§ **What this task involves**
All that should be output is the block of lines below from the line with "have hr := running_of_step h" to the line with "[hop, hi]; rfl", both included, exactly as written.
** Opening Data in this exercise block **
-- ==== Sys2Proof/Laws/Bytes.lean ====
section
/-! SUPPORT. Byte order: the bytes of a field, put together again, are the field, and the other way round (R5,
R34, R52, R53). -/

namespace Sys2Proof

theorem be2_bytes (v : BitVec 16) : be2 (BitVec.ofNat 8 (v.toNat / 256)) (BitVec.ofNat 8 v.toNat) = v := by
  apply BitVec.eq_of_toNat_eq; simp [be2]; omega

theorem be3_bytes (v : BitVec 24) :
    be3 (BitVec.ofNat 8 (v.toNat / 65536)) (BitVec.ofNat 8 (v.toNat / 256)) (BitVec.ofNat 8 v.toNat) = v := by
  apply BitVec.eq_of_toNat_eq; simp [be3]; omega

theorem le32_bytes (v : Word) :
    le32 (BitVec.ofNat 8 v.toNat) (BitVec.ofNat 8 (v.toNat / 256)) (BitVec.ofNat 8 (v.toNat / 65536))
      (BitVec.ofNat 8 (v.toNat / 16777216)) = v := by
  apply BitVec.eq_of_toNat_eq; simp [le32]; omega

@[simp] theorem bytesBe2_be2 (a b : Byte) : bytesBe2 (be2 a b) = [a, b] := by
  simp only [bytesBe2, be2, List.cons.injEq, and_true]
  refine ⟨?_, ?_⟩ <;> apply BitVec.eq_of_toNat_eq <;> simp <;> omega

@[simp] theorem bytesBe3_be3 (a b c : Byte) : bytesBe3 (be3 a b c) = [a, b, c] := by
  simp only [bytesBe3, be3, List.cons.injEq, and_true]
  refine ⟨?_, ?_, ?_⟩ <;> apply BitVec.eq_of_toNat_eq <;> simp <;> omega

@[simp] theorem bytesLe32_le32 (a b c d : Byte) : bytesLe32 (le32 a b c d) = [a, b, c, d] := by
  simp only [bytesLe32, le32, List.cons.injEq, and_true]
  refine ⟨?_, ?_, ?_, ?_⟩ <;> apply BitVec.eq_of_toNat_eq <;> simp <;> omega

@[simp] theorem bytesBe2_length (v : BitVec 16) : (bytesBe2 v).length = 2 := rfl
@[simp] theorem bytesBe3_length (v : BitVec 24) : (bytesBe3 v).length = 3 := rfl
@[simp] theorem bytesLe32_length (v : Word) : (bytesLe32 v).length = 4 := rfl

end Sys2Proof
end

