/-- The queue one below its capacity, and at it. -/
theorem witness_NotifyQueuesOrDropsTheNewest :
    let s : State := { readyFor true false 0 with queue := List.replicate 15 0x00106C }
    let t : State := { readyFor true false 0 with queue := List.replicate 16 0x00106C }
    s.queue.length < s.cfg.notifyCap ∧ t.cfg.notifyCap ≤ t.queue.length := by decide +kernel

/-! The transfers. -/

/-- D7 and D13. -/
theorem witness_DmaReadStreamsTheRange :
    (DmaReadOf 0x020000 9 (.dmaRead 0x020000 9 (some 0x4C)) ∧
      DmaReadOf 0x020000 6 (.dmaExtRead 0x020000 6 (some 0xB8))) ∧
    CommandGood (readyFor true false 17) (.dmaRead 0x020000 9 (some 0x4C)) ∧
    CommandGood (readyFor true false 12) (.dmaExtRead 0x020000 6 (some 0xB8)) ∧ 1 ≤ cfg4.maxChunk ∧
    mem0.read cfg4 0x020000 9 = some [0x11, 0x22, 0x33, 0x44, 0x55, 0x66, 0x77, 0x88, 0x99] ∧
    (zeros 17).length = responseLength cfg4 true (.dmaRead 0x020000 9 (some 0x4C)) ∧
    (readyFor true false 17).inbox = clocks (zeros 17) ++ [] := by
  refine ⟨⟨dmaReadOf_narrow 0x020000 9 _, dmaReadOf_wide 0x020000 6 _⟩, ?_⟩
  simp only [CommandGood]; decide +kernel

/-- D9. -/
theorem witness_DmaReadOutOfRange :
    DmaReadOf 0x0FFFFE 6 (.dmaRead 0x0FFFFE 6 (some 0x84)) ∧
    CommandGood (readyFor true false 12) (.dmaRead 0x0FFFFE 6 (some 0x84)) ∧
    resolve cfg4 0x0FFFFE 6 = .outOfRange ∧
    (zeros 12).length = responseLength cfg4 true (.dmaRead 0x0FFFFE 6 (some 0x84)) ∧
    (readyFor true false 12).inbox = clocks (zeros 12) ++ [] := by
  refine ⟨dmaReadOf_narrow 0x0FFFFE 6 _, ?_⟩
  simp only [CommandGood]; decide +kernel

/-- D11, the last address of a region; D10, the first address outside; D23. -/
theorem witness_ZeroSizeTransfers :
    (DmaReadOf 0x0FFFFF 0 (.dmaRead 0x0FFFFF 0 (some 0xB6)) ∧ (∃ r, Contains cfg4 r 0x0FFFFF)) ∧
    (DmaReadOf 0x100000 0 (.dmaRead 0x100000 0 (some 0xBA)) ∧ ¬ ∃ r, Contains cfg4 r 0x100000) ∧
    DmaWriteOf 0x200000 0 (.dmaWrite 0x200000 0 (some 0xC0)) ∧
    CommandGood (readyFor true false 2) (.dmaRead 0x0FFFFF 0 (some 0xB6)) ∧
    CommandGood (readyFor true false 2) (.dmaRead 0x100000 0 (some 0xBA)) ∧
    CommandGood (readyFor true false 2) (.dmaWrite 0x200000 0 (some 0xC0)) ∧
    (readyFor true false 2).inbox = clocks (zeros 2) ++ [] := by
  refine ⟨⟨dmaReadOf_narrow _ 0 _, .general, by decide, by decide⟩, ⟨dmaReadOf_narrow _ 0 _, ?_⟩,
    dmaWriteOf_narrow _ 0 _, ?_⟩
  · rintro ⟨r, -, h⟩; cases r <;> exact absurd h (by decide)
  · simp only [CommandGood]; decide +kernel
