/-- The first operand byte of the fetched instruction stands after the pc (40_fetch_decode_execute.md R133). -/
theorem operand1_of_fetched {s : State} {i : Instr} (h : fetchInstr s = .ok i) {b : Byte}
    (hb : i.operands.head? = some b) : s.operand1 = b := by
  have hop : dispatch s.opcodeByte = some i.op := by rw [opcodeByte_of_fetched h, dispatch_opcode]
  rw [fetchInstr_of_dispatch hop] at h
  split at h
  · cases h
  next found ha =>
    cases h
    have hbytes : (s.mem.bytesFrom (s.pc.toNat + 1) found.1.op.format.operandCount).head? = some b := by
      rw [eq_operands_append_of_assemble ha, List.head?_append, hb, Option.some_or]
    rw [Memory.head?_bytesFrom hbytes, read_ofNat_add]
    rfl

/-- A step stops with a fault, or completes the instruction at the pc, after IR is written. -/
theorem step_cases_completes {s t : State} (h : step s = .next t) :
    (∃ f : FaultReport, t = s.faultStop f.cause f.info) ∨
    ∃ i, s.opcodeByte = i.op.opcode ∧ (∀ b, i.operands.head? = some b → s.operand1 = b) ∧
      Completes (s.setIr s.opcodeByte) i t := by
  obtain ⟨-, ⟨f, -, rfl⟩ | ⟨i, hf, he⟩⟩ := step_cases h
  · exact .inl ⟨f, rfl⟩
  · obtain hc | ⟨f, rfl⟩ := exec_cases he
    · exact .inr ⟨i, opcodeByte_of_fetched hf, fun _ => operand1_of_fetched hf, hc⟩
    · exact .inl ⟨f, rfl⟩

theorem completes_of_step {s t : State} (h : step s = .next t) (hst : t.status ≠ .faulted) :
    ∃ i, s.opcodeByte = i.op.opcode ∧ (∀ b, i.operands.head? = some b → s.operand1 = b) ∧
      Completes (s.setIr s.opcodeByte) i t := by
  obtain ⟨f, rfl⟩ | hc := step_cases_completes h
  · exact absurd rfl hst
  · exact hc

/-- Every step leaves in IR the byte it fetched (10_state.md R46). -/
theorem ir_of_step {s t : State} (h : step s = .next t) : t.ir = s.opcodeByte := by
  obtain ⟨f, rfl⟩ | ⟨i, -, -, hc⟩ := step_cases_completes h
  · rfl
  · exact hc.ir

/-- A list of opcode bytes, as the statements write it, as a list of operations. -/
theorem opcode_mem_map_iff {o : Op} {ops : List Op} : o.opcode ∈ ops.map Op.opcode ↔ o ∈ ops :=
  List.mem_map_of_injective opcode_injective

/-! ### HALTED -/

/-- Settles O13: HLT always halts, and every other instruction that completes keeps the status RUNNING. -/
theorem onlyHltHalts : Obligations.OnlyHltHalts := by
  intro s t h
  have hr := running_of_step h
  have hhalts : s.opcodeByte = 0x01 → t.status = .halted := by
    intro hop
    cases h.symm.trans (hltStopsTheCore s hr hop)
    rfl
  obtain ⟨f, rfl⟩ | ⟨i, hop, -, hc⟩ := step_cases_completes h
  · exact ⟨nofun, nofun, hhalts⟩
  · by_cases hi : i.op = .hlt
    · have hhlt : s.opcodeByte = 0x01 := by rw [hop, hi]; rfl
      exact ⟨by simp [hhalts hhlt], fun _ => hhlt, hhalts⟩
    · have hst : t.status = .running := (hc.status_of_ne_hlt hi).trans hr
      exact ⟨by simp [hst], by simp [hst], hhalts⟩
** Closing Data in this exercise block **
§ **Output below**
  have hr := running_of_step h
  have hhalts : s.opcodeByte = 0x01 → t.status = .halted := by
    intro hop
    cases h.symm.trans (hltStopsTheCore s hr hop)
    rfl
  obtain ⟨f, rfl⟩ | ⟨i, hop, -, hc⟩ := step_cases_completes h
  · exact ⟨nofun, nofun, hhalts⟩
  · by_cases hi : i.op = .hlt
    · have hhlt : s.opcodeByte = 0x01 := by rw [hop, hi]; rfl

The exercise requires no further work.